#### [What is expected]
In the records below, find the line that contains "port (R277). -/" and the line that contains "def pageOf (s". Set down exactly those lines and every line between them, and nothing more.

#### [Task input]
○ ○ ○ ○

-- ==== Sys2Proof/Machine/Ports.lean ====
section
/-! DEFINITION. Lamp ports: line rates, packets, marks and guards, framing efficiency, posted parts and the page ring, reserve pages,
the queues of a port, and the bank sequencer with its program (07_lamp_ports.md). -/

namespace Sys2Proof.Machine

/-! ## Reading ports -/

def port (s : State) (p : Nat) : Port := mapGet portDflt s.ports p
def bseq (s : State) (b : Nat) : BankSeq := mapGet seqDflt s.seqs b

/-- Is port `p` in service? -/
def portOn (r : Rd) (p : Nat) : Bool := rrf r (Reg.PORT_CTRL (p / 64) (p % 64)) Fld.PORT_CTRL_EN == 1

/-- The ports of bank `b`. -/
def bankPorts (b : Nat) : List Nat := (List.range 64).map (64 * b + ·)

/-- The ports of a tile. -/
def tilePortList (r : Rd) (t : Nat) : List Nat := (List.range (tilePorts r t)).map (tilePort0 r t + ·)

/-- The tile that a port serves. -/
def portTile (r : Rd) (p : Nat) : Option Nat :=
  (List.range 1024).find? (fun t => tileOn r t && decide (tilePort0 r t ≤ p ∧ p < tilePort0 r t + tilePorts r t))

/-- Port states (R315). -/
def psOFF : Nat := 0
def psALIVE : Nat := 1
def psSILENT : Nat := 2
def portState (s : State) (p : Nat) : Nat := rf s (Reg.PORT_STATE (p / 64) (p % 64)) Fld.PORT_STATE_STATE

/-- Sequencer states (R314). -/
def bsOFF : Nat := 0
def bsRUN : Nat := 1
def bsHALT : Nat := 2
def bsFAULT : Nat := 3
def bsState (s : State) (b : Nat) : Nat := rf s (Reg.BS_STATUS b) Fld.BS_STATUS_STATE

/-- Tenants told of an event of port `p`: T0 and the owner of the tile that it serves (R316). -/
def portTenants (s : State) (p : Nat) : List Nat :=
  match portTile (rd s) p with
  | some t => withT0 (ownerOf s 3 t)
  | none => [0]

/-- An event of a port, with bank, port, chain and driver (R316). -/
def portEvent (s : State) (b p c d : Nat) : List Act :=
  eventNow s 6 b (portTenants s p) (0x100 + p) (arg [(16, p / 64), (16, p), (16, c), (16, d)])

/-! ## Rates and symbol times (R264, R270, R287) -/

/-- The symbol time of bank `b` under a reader: 400 / M ns in DIFF, 3,200 / M ns in SPLIT; as numerator and denominator. -/
def symTime (r : Rd) (b : Nat) : Nat × Nat :=
  (if rrf r (Reg.BS_CTRL b) Fld.BS_CTRL_PERS = 0 then 400 else 3200, max 1 (rrf r (Reg.BS_CTRL b) Fld.BS_CTRL_RATE_M))

/-- M is in the range of the personality (R264). -/
def rateOk (r : Rd) (b : Nat) : Bool :=
  let m := rrf r (Reg.BS_CTRL b) Fld.BS_CTRL_RATE_M
  if rrf r (Reg.BS_CTRL b) Fld.BS_CTRL_PERS = 0 then decide (16 ≤ m ∧ m ≤ 128) else decide (2 ≤ m ∧ m ≤ 16)

/-- The line rate in b/s (R264). -/
def lineRate (r : Rd) (b : Nat) : Nat :=
  (if rrf r (Reg.BS_CTRL b) Fld.BS_CTRL_PERS = 0 then 25000000 else 3125000) * rrf r (Reg.BS_CTRL b) Fld.BS_CTRL_RATE_M

def retEvery (r : Rd) (b : Nat) : Nat := rrf r (Reg.BS_FRAME b) Fld.BS_FRAME_RET_EVERY
def retWin (r : Rd) (b : Nat) : Nat := rrf r (Reg.BS_FRAME b) Fld.BS_FRAME_RET_WIN

/-- E_frame of a bank as a fraction (R287). -/
def eFrame (r : Rd) (b : Nat) : Nat × Nat := (512 * retEvery r b, 523 * retEvery r b + retWin r b + 8)

/-- E_time of a bank as a fraction (R287). -/
def eTime (r : Rd) (b : Nat) : Nat × Nat :=
  let f := rateHz (rrf r Reg.CUR_RATE Fld.CUR_RATE_RATE)
  let t := symTime r b
  let d := 1000000000 * f.2 * t.2
  (d - f.1 * (tQuiet r * t.2 + slotCount r * (1024 * t.2 + 24 * t.1)), d)

/-- Does the bank meet E_frame * E_time >= 8/9 (R287)? -/
def effOk (r : Rd) (b : Nat) : Bool :=
  decide (8 * ((eFrame r b).2 * (eTime r b).2) ≤ 9 * ((eFrame r b).1 * (eTime r b).1))

/-- BS_EFF (R287). -/
def effReg (r : Rd) (b : Nat) : Nat :=
  65536 * ((eFrame r b).1 * (eTime r b).1) / max 1 ((eFrame r b).2 * (eTime r b).2)

/-- Lamps of a port. -/
def lampsOfPort (r : Rd) (p : Nat) : Nat :=
  match portTile r p with
  | some t => portLamps r t (p - tilePort0 r t)
  | none => 0

/-- The current-code capacity K of a port (R289). -/
def portCap (r : Rd) (p : Nat) : Nat :=
  let f := rateHz (rrf r Reg.CUR_RATE Fld.CUR_RATE_RATE)
  let d := 45 * slotCount r * f.1
  (32 * lineRate r (p / 64) * f.2 - 16 * lampsOfPort r p * d) / (8 * d)

/-- A port's page load against its payload capacity (R24, R25), for a number of bits per lamp: 16 with PWM codes alone, 24 with every
current code. -/
def portLoadOk (r : Rd) (p bits : Nat) : Bool :=
  let f := rateHz (rrf r Reg.CUR_RATE Fld.CUR_RATE_RATE)
  decide (lampsOfPort r p * bits * 45 * slotCount r * f.1 ≤ 32 * lineRate r (p / 64) * f.2)

/-- TS_DRIVE.DEFER of a tile (R195). -/
def tileDefers (r : Rd) (t : Nat) : Bool := (tilePortList r t).any (fun p => !portLoadOk r p 24)

/-- DEFER, PORT_K and BS_EFF of a bank's tiles and ports, as LOAD and a change of rate set them (R287, R289, R311). -/
def bankRates (b : Nat) : Eff := fun s =>
  let r := rd s
  [.fld (Reg.BS_EFF b) Fld.BS_EFF_EFF (effReg r b)]
  ++ ((bankPorts b).filter (portOn r)).map (fun p => Act.fld (Reg.PORT_K (p / 64) (p % 64)) Fld.PORT_K_K (min 131071 (portCap r p)))
  ++ ((tilesOn r).filter (fun t => tileBank r t == b)).map (fun t =>
      Act.fld (Reg.TS_DRIVE t) Fld.TS_DRIVE_DEFER (if tileDefers r t then 1 else 0))

/-! ## Packets (R274 to R281) -/

/-- Packet types (R276). -/
def pkPAGE_WRITE : Nat := 1
def pkCODE_DENSE : Nat := 2
def pkCODE_SPARSE : Nat := 3
def pkPAGE_COPY : Nat := 4
def pkREG_WRITE : Nat := 5
def pkREAD_REQ : Nat := 6
def pkCURTAIN : Nat := 7
def pkSLOT_SCHED : Nat := 8
def pkSERVICE : Nat := 9
def pkECHO : Nat := 10
def pkSTATUS : Nat := 12
def pkREAD_DATA : Nat := 13
def pkSERVICE_DATA : Nat := 14
def pkECHO_REPLY : Nat := 15

/-- K-codes (R267, R268). -/
def kIDL : Nat := 0xBC
def kSOP : Nat := 0xFB
def kCUR : Nat := 0x3C
def kSTB : Nat := 0xDC
def kTA : Nat := 0xF7
def kABT : Nat := 0xFE

/-- A packet to every driver of a port (R277). -/
def toAll (typ addr : Nat) (payload : List Byte) : Pkt := ⟨typ, 15, 255, addr, payload⟩

/-- Header, payload and CRC-16 of a forward packet, high byte of the CRC first (R274, R275). -/
def pktBytes (p : Pkt) : List Byte :=
  let h := [BitVec.ofNat 8 (16 * p.typ + p.chain % 16), BitVec.ofNat 8 p.driver] ++ leBytes 3 p.addr ++ leBytes 2 p.payload.length ++ p.payload
  let c := crc16 h
  h ++ [c.extractLsb' 8 8, c.extractLsb' 0 8]

/-- Header, payload and CRC-16 of a return packet (R274, R275). -/
def retBytes (typ chain driver tag : Nat) (payload : List Byte) : List Byte :=
  let h := [BitVec.ofNat 8 (16 * typ + chain % 16), BitVec.ofNat 8 driver, BitVec.ofNat 8 tag, BitVec.ofNat 8 payload.length] ++ payload
  let c := crc16 h
  h ++ [c.extractLsb' 8 8, c.extractLsb' 0 8]

/-- Symbols of a forward packet on the line (R274). -/
def pktSyms (p : Pkt) : Nat := 11 + p.payload.length

/-- The page that slot `j` shows from the edge with CUR_NUM `num` (R317). -/
def pageOf (s : State) (num j : Nat) : Nat :=
  j + slotCount (rd s) * ((num + rf s Reg.DRV_CTRL Fld.DRV_CTRL_PARITY) % 2)

/-- The page that receives slot `j` of the coming curtain. -/
def pageNext (s : State) (j : Nat) : Nat := pageOf s (rf s Reg.CUR_NUM Fld.CUR_NUM_NUM + 1) j

/-- The CURTAIN payload for the coming edge (R278). -/
def curtainPayload (s : State) (dark : Bool) : List Byte :=
  let n := slotCount (rd s)
  leBytes 4 (rf s Reg.CUR_NUM Fld.CUR_NUM_NUM + 1) ++ [BitVec.ofNat 8 n, if dark then 1 else 0]
    ++ (List.range 8).map (fun j => if j < n then BitVec.ofNat 8 (pageNext s j) else 0xFF) ++ [0, 0]

/-- N(t, j): refresh periods of slot `j` of a tile in a curtain of `p` ns (R49). -/
def refreshes (r : Rd) (rate p t j : Nat) : Nat :=
  let f := rrf r (Reg.SP_FREF (rrf r (Reg.TD_SCAN t) Fld.TD_SCAN_SCAN_PLAN)) Fld.SP_FREF_HZ
  max 1 ((slotLen r rate p j * f + 999999999) / 1000000000)

/-- The SLOT_SCHED payload of a tile for the coming curtain (R279). -/
def schedPayload (s : State) (t : Nat) : List Byte :=
  let r := rd s
  let n := slotCount r
  let p := period s.cur.rate
  [BitVec.ofNat 8 n, 0] ++ (List.range n).flatMap (fun j =>
    BitVec.ofNat 8 (slotKind r j) :: leBytes 2 (refreshes r s.cur.rate p t j) ++ leBytes 4 (slotLen r s.cur.rate p j))

/-- A PAGE_COPY payload (R280). -/
def copyPayload (first run stride count src : Nat) : List Byte :=
  leBytes 2 first ++ leBytes 2 run ++ leBytes 2 stride ++ leBytes 2 count ++ [BitVec.ofNat 8 src, 0]

/-- A READ_REQ payload (R281). -/
def readPayload (kind tag count : Nat) : List Byte := [BitVec.ofNat 8 kind, BitVec.ofNat 8 tag] ++ leBytes 2 count

/-! ## Region parts on a port (R129, R130, R197, R288) -/

/-- The port lines of region `i` of a tile on its port `k`, and the positions on each line, from and to (exclusive). -/
def partLines (r : Rd) (t i k : Nat) : (Nat × Nat) × (Nat × Nat) :=
  let b := regionBox r t i
  let a := pixelLine r t b.1 b.2.2.1
  let z := pixelLine r t (b.2.1 - 1) (b.2.2.2 - 1)
  let n := tileLines r t
  ((max (min a.1 z.1) (k * n) - k * n, min (max a.1 z.1 + 1) ((k + 1) * n) - k * n), (min a.2 z.2, max a.2 z.2 + 1))

/-- The runs of consecutive lamp indices of a part, line by line: first lamp and length (R197, R288). -/
def partRuns (r : Rd) (t i k : Nat) : List (Nat × Nat) :=
  let q := partLines r t i k
  let len := q.2.2 - q.2.1
  let ll := lineLen r t
  (List.range (q.1.2 - q.1.1)).flatMap (fun y =>
    let l := q.1.1 + y
    if rrf r (Reg.TD_CTRL t) Fld.TD_CTRL_LAMP_GROUP = 0 then [(3 * (l * ll + q.2.1), 3 * len)]
    else (List.range 3).map (fun c => (3 * l * ll + c * ll + q.2.1, len)))

/-- The lamps of a part, in the order of the packed page (R197). -/
def partLamps (r : Rd) (t i k : Nat) : List Nat := (partRuns r t i k).flatMap (fun q => (List.range q.2).map (q.1 + ·))

/-- Key of a lamp in a map by page or slot. -/
def lampKey (page lamp : Nat) : Nat := 65536 * page + lamp

/-- What was last sent for a part on a port, as the CRC's input (R198). -/
def sentCodes (s : State) (p j : Nat) (lamps : List Nat) : List LampCode :=
  lamps.map (fun x => ⟨mapGet zeroNat (port s p).sentP (lampKey j x), mapGet oneNat (port s p).sentC (lampKey j x), false⟩)

/-- The expected CRC of a part as Roura last wrote it (R350). -/
def partSentCrc (s : State) (t i k j : Nat) : Word := partCrc (sentCodes s (tilePort0 (rd s) t + k) j (partLamps (rd s) t i k))

/-- The region CRC over what was last sent on every port (R198, R290). -/
def regionSentCrc (s : State) (t i j : Nat) : Word :=
  partCrc ((regionPorts (rd s) t i).flatMap (fun k => sentCodes s (tilePort0 (rd s) t + k) j (partLamps (rd s) t i k)))

/-! ## Work of a part as packets (R288) -/

/-- Code packets of `n` lamps of a run: dense or sparse, whichever is shorter, dense when equal. -/
def codePacket (page first : Nat) (vals : List (Nat × Bool)) : Pkt :=
  let ch := vals.filter (·.2)
  let sparse := 2 + (vals.length + 7) / 8 + ch.length
  if vals.length ≤ sparse then toAll pkCODE_DENSE (65536 * page + first) (vals.map (fun v => BitVec.ofNat 8 v.1))
  else toAll pkCODE_SPARSE (65536 * page + first)
    (leBytes 2 vals.length ++ changeBytes (vals.map (·.2)) ++ ch.map (fun v => BitVec.ofNat 8 v.1))

/-- The most lamps of a run of code work whose packet fits in `room` symbols, at most 512. -/
def codeFit (page first room : Nat) (vals : List (Nat × Bool)) : Nat → Nat
  | 0 => 0
  | n + 1 => if pktSyms (codePacket page first (vals.take (n + 1))) ≤ room then n + 1 else codeFit page first room vals n

/-- The next packet of a part's work in `room` symbols, and the work that remains (R270, R288): none where nothing fits. -/
def nextPacket (room : Nat) : List Work → Option (Pkt × List Work)
  | [] => none
  | .raw p :: w => if pktSyms p ≤ room then some (p, w) else none
  | .pwm page first vals :: w =>
    let n := min vals.length (min 256 ((room - 11) / 2))
    if n = 0 then none else
    some (toAll pkPAGE_WRITE (65536 * page + first) ((vals.take n).flatMap (leBytes 2)),
      if n < vals.length then .pwm page (first + n) (vals.drop n) :: w else w)
  | .code page first vals :: w =>
    let n := codeFit page first room vals (min 512 vals.length)
    if n = 0 then none else
    some (codePacket page first (vals.take n),
      if (vals.drop n).any (·.2) then .code page (first + n) (vals.drop n) :: w else w)

/-- Symbols that a part's work needs, sent in full packets. -/
def workSyms : List Work → Nat
  | [] => 0
  | .raw p :: w => pktSyms p + workSyms w
  | .pwm _ _ vals :: w => 2 * vals.length + 11 * ((vals.length + 255) / 256) + workSyms w
  | .code page first vals :: w => pktSyms (codePacket page first vals) + 11 * ((vals.length - 1) / 512) + workSyms w

/-- The works of a part from its lamps' codes, run by run: PWM codes first, then the runs with a changed lamp (R288). -/
def partWork (page : Nat) (runs : List (Nat × Nat)) (codes : List LampCode) : List Work :=
  let cut := (runs.foldl (fun (q : List (Nat × List LampCode) × List LampCode) x =>
    (q.1 ++ [(x.1, q.2.take x.2)], q.2.drop x.2)) ([], codes)).1
  cut.map (fun q => .pwm page q.1 (q.2.map (·.p)))
  ++ (cut.filter (fun q => q.2.any (·.changed))).map (fun q => .code page q.1 (q.2.map (fun c => (c.cs, c.changed))))

/-- A code list from the bytes of a packed part of `n` lamps (R197); unchanged lamps keep what was last sent. -/
def unpackPart (bs : List Byte) (n : Nat) (old : Nat → Nat) : List LampCode :=
  let pw := (List.range n).map (fun i => leValue ((bs.drop (2 * i)).take 2))
  let ch := (List.range n).map (fun i => bitsOf ((bs.getD (2 * n + i / 8) 0).toNat) (i % 8) (i % 8) == 1)
  let cs := bs.drop (2 * n + (n + 7) / 8)
  ((List.range n).foldl (fun (q : List LampCode × List Byte) i =>
    if ch.getD i false then (q.1 ++ [⟨pw.getD i 0, ((q.2.headD 0).toNat), true⟩], q.2.drop 1)
    else (q.1 ++ [⟨pw.getD i 0, old i, false⟩], q.2)) ([], cs)).1

/-! ## Deferral (R27, R289, R290) -/

/-- The lamps deferred on the part of a region and port in this curtain, decided when its first slot's part arrives: changes are taken
increases first, each in ascending lamp order, until the share is used. -/
def deferred (lamps : List Nat) (codes : List LampCode) (old : Nat → Nat) (share : Nat) : List Nat :=
  let ch := ((lamps.zip codes).zipIdx.filter (fun q => q.1.2.changed)).map (fun q => (q.1.1, decide (old q.2 ≤ q.1.2.cs)))
  (((ch.filter (·.2)) ++ (ch.filter (fun q => !q.2))).drop share).map (·.1)

/-- An alternate in bank memory: for each lamp whose code differs, in lamp order, the held code, its trimmed value, and the PWM code of
each slot (R195, log entry 30). -/
def altPwm (alt : List Byte) (n j x : Nat) : Nat := leValue ((alt.drop ((2 + 2 * n) * x + 2 + 2 * j)).take 2)

/-! ## The page ring and POST (R231, R199) -/

/-- Bytes of a bank's page ring in use by parts not yet sent. -/
def pageRingUsed (s : State) (b : Nat) : Nat :=
  ((bankPorts b).flatMap (fun p => ((port s p).parts.filter (fun j => j.kind == 0)).map (·.bytes))).foldl (· + ·) 0

/-- Bytes that the page ring holds (R314). -/
def pageRingSize (s : State) (b : Nat) : Nat := 0x40000 * rf s (Reg.BS_RING b) Fld.BS_RING_COUNT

○ ○ ○ ○

#### [Answer space]
/-- A packet to every driver of a port (R277). -/
def toAll (typ addr : Nat) (payload : List Byte) : Pkt := ⟨typ, 15, 255, addr, payload⟩

/-- Header, payload and CRC-16 of a forward packet, high byte of the CRC first (R274, R275). -/
def pktBytes (p : Pkt) : List Byte :=
  let h := [BitVec.ofNat 8 (16 * p.typ + p.chain % 16), BitVec.ofNat 8 p.driver] ++ leBytes 3 p.addr ++ leBytes 2 p.payload.length ++ p.payload
  let c := crc16 h
  h ++ [c.extractLsb' 8 8, c.extractLsb' 0 8]

/-- Header, payload and CRC-16 of a return packet (R274, R275). -/
def retBytes (typ chain driver tag : Nat) (payload : List Byte) : List Byte :=
  let h := [BitVec.ofNat 8 (16 * typ + chain % 16), BitVec.ofNat 8 driver, BitVec.ofNat 8 tag, BitVec.ofNat 8 payload.length] ++ payload
  let c := crc16 h
  h ++ [c.extractLsb' 8 8, c.extractLsb' 0 8]

/-- Symbols of a forward packet on the line (R274). -/
def pktSyms (p : Pkt) : Nat := 11 + p.payload.length

/-- The page that slot `j` shows from the edge with CUR_NUM `num` (R317). -/
def pageOf (s : State) (num j : Nat) : Nat :=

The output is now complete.